FFRF has signed on to an amicus brief in support of a gay couple refused a wedding cake by a Colorado bakery owner. While it doesn’t usually get involved with non-Establishment Clause issues, FFRF strongly opposes redefining “religious freedom” to include the right to discriminate.
Jack Phillips, owner of Masterpiece Cakeshop in Lakewood, refused to make a cake for David Mullins and Charlie Craig for their 2012 wedding reception. “I’m a follower of Jesus Christ so you can say it’s a religious belief, but I believe that the bible teaches that that’s not an OK thing,” said Phillips.
The American Civil Liberties Union of Colorado brought a case on the couple’s behalf. The state Civil Rights Commission ruled in May 2014 that the business violated state anti-discrimination laws, ordering the bakery to change its policy. The bakery’s appeal sits at the Colorado Court of Appeals.
FFRF joined Americans United for Separation of Church and State’s amicus brief, written by AU Legal Director Ayesha Khan.
The order telling Phillips to stop discriminating does not violate his rights to free speech and free exercise of religion, the brief argues. Cakes are made to order for customers, who commission them for their own enjoyment, “not because they want to assist the bakery in expressing itself.”
Requiring the bakery to make cakes for gay couples doesn’t force the business to proclaim its approval of gays, notes the brief.

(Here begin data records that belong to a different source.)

/-- The rows run to the next segment point, stop, and write their contexts to bank 11 when the stop is for a claim
(R163 to R165, R55). -/
def rowStop (s : State) (c : Nat) : State :=
  if !(core s c).lanes.stop ∨ (core s c).lanes.stopped then s
  else
    let s := times (fun s => avenueIssue s c) 64 s
    let s := passComplete (passComplete s c) c
    let s := onLanes s c (fun l => { l with
      stopped := true,
      running := l.running.map (fun p => { p with started := false, filled := [] }),
      pending := l.pending.map (fun p => { p with filled := [] }) })
    let l := (core s c).lanes
    showRows (forN 4 (fun r s => writeMem s (tileAddr c (0x160000 + 0x2000 * r))
      (rowContext l r ++ List.replicate (0x2000 - 0x114C) 0) false) s) c

/-- Resume the rows from their contexts (R166): a CRC32C mismatch aborts both passes with CAUSE 2. The active banks of the running pass and the
shadow banks of the pending one are filled anew; poison aborts both with CAUSE 2 (R604). -/
def rowResume (s : State) (c : Nat) : State :=
  let ctx (r : Nat) : List Byte := bytesAt s (tileAddr c (0x160000 + 0x2000 * r)) 0x114C
  let ok (r : Nat) : Bool := !poisoned s (tileAddr c (0x160000 + 0x2000 * r)) 0x114C && crc32c ((ctx r).take 0x1148) = fieldLE (ctx r) 0x1148 4
  let d := ctx (((List.range 4).find? ok).getD 0)
  let w := fieldLE d 0x1140 4
  let mk (at_ tag next : Nat) : Pass := ⟨sliceBytes d at_ 128, tag, next, false, [], false⟩
  let run := if bitOf w 13 then some (mk 0x1040 (w / 2 ^ 16) (w % 2 ^ 13)) else none
  let pend := if bitOf w 14 then some (mk 0x10C0 (fieldLE d 0x1144 2) 0) else none
  let acc := (List.range 4).foldl (fun tb r => forN 1024 (fun i tb =>
    tabSet tb (1024 * r + i) (BitVec.ofNat 32 (fieldLE (ctx r) (4 * i) 4))) tb) []
  let sa := (List.range 4).foldl (fun tb r => forN 16 (fun t tb =>
    tabSet tb (16 * r + t) (BitVec.ofNat 32 (fieldLE (ctx r) (0x1000 + 4 * t) 4))) tb) []
  match (List.range 4).find? (fun r => !ok r) with
  | some r =>
    let s := report (bumpSat s R.INT_CTX_CRC.val) 0x0208 c [c, r]
    let s := onLanes s c (fun l => { l with stop := false, stopped := false })
    passAbort s c (mk 0x1040 (w / 2 ^ 16) 0) 2
  | none =>
    let s := onLanes s c (fun l => { l with
      acc := acc, sa := sa, junk := [], running := run, pending := pend, drain := none, stop := false, stopped := false })
    match run with
    | none => showRows s c
    | some p =>
      match fillRows s c p p.rows with
      | (s, _, some ea) => passUnmapped s c p ea
      | (s, q, none) =>
        if q.poisoned then passAbort s c p 2
        else
          -- these banks are the active ones of the resumed pass, which goes on at its next word
          let s := onLanes s c (fun l =>
            let mine (x : Nat × W32) : Bool := p.rows.contains (x.1 / 8192)
            let l := if p.next = 0 ∧ p.accClear then l.clearRows p.rows else l
            { l with
              active := (l.shadow.filter mine).foldl (fun t x => tabSet t x.1 x.2) (l.active.filter (fun x => !mine x)),
              shadow := l.shadow.filter (fun x => !mine x),
              running := some { q with started := true } })
          match pend with
          | none => showRows s c
          | some n =>
            match fillRows s c n n.rows with
            | (s, _, some ea) => passUnmapped s c n ea
            | (s, m, none) =>
              if m.poisoned then passAbort s c p 2
              else showRows (onLanes s c (fun l => { l with pending := some m })) c

/-! ### Meanings -/

/-- A command of one core's lane rows. -/
def laneRow (c : Nat) (f : State → State) (s : State) : Host.Outcome State Fault Refusal :=
  if c < 96 then finish (f s) else .fault .absentUnit

/-- WEIGHT_FILL (R147): the next weight rows of a core's fill. -/
def execWeightFill (c : Nat) (s : State) : Host.Outcome State Fault Refusal := laneRow c (fun s => weightFill s c) s

/-- AVENUE_ISSUE (R137). -/
def execAvenueIssue (c : Nat) (s : State) : Host.Outcome State Fault Refusal := laneRow c (fun s => avenueIssue s c) s

/-- PASS_START (R149). -/
def execPassStart (c : Nat) (s : State) : Host.Outcome State Fault Refusal := laneRow c (fun s => passStart s c) s

/-- PASS_COMPLETE (R153). -/
def execPassComplete (c : Nat) (s : State) : Host.Outcome State Fault Refusal :=
  laneRow c (fun s => passComplete s c) s

/-- ROW_STOP (R164). -/
def execRowStop (c : Nat) (s : State) : Host.Outcome State Fault Refusal := laneRow c (fun s => rowStop s c) s

/-- PASS_ABORT (R169): a weight-parity error (CAUSE 1) in a lane of a row of the running pass, an uncorrectable
activation error (CAUSE 2) or an unmapped operand (CAUSE 3) aborts the running and the pending pass. -/
def execPassAbort (c cause row lane : Nat) (s : State) : Host.Outcome State Fault Refusal :=
  laneRow c (fun s =>
    match (core s c).lanes.running with
    | none => s
    | some p =>
      if cause = 1 then
        passAbort (report (bumpSat s R.INT_WPARITY.val) 0x0207 c [c, row, lane, p.tag]) c p 1
      else if cause = 3 then passUnmapped s c p p.actEa
      else passAbort (report s 0x0106 c [c, p.actEa]) c p 2) s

A business might serve gay people “because it wishes to increase its revenue by serving as many customers as possible, because it values same-sex marriages as much as straight couples’ marriages, because it did not inquire about its customers’ sexual orientations and does not consider that information relevant to its business, or because it simply wishes to follow applicable state antidiscrimination laws.”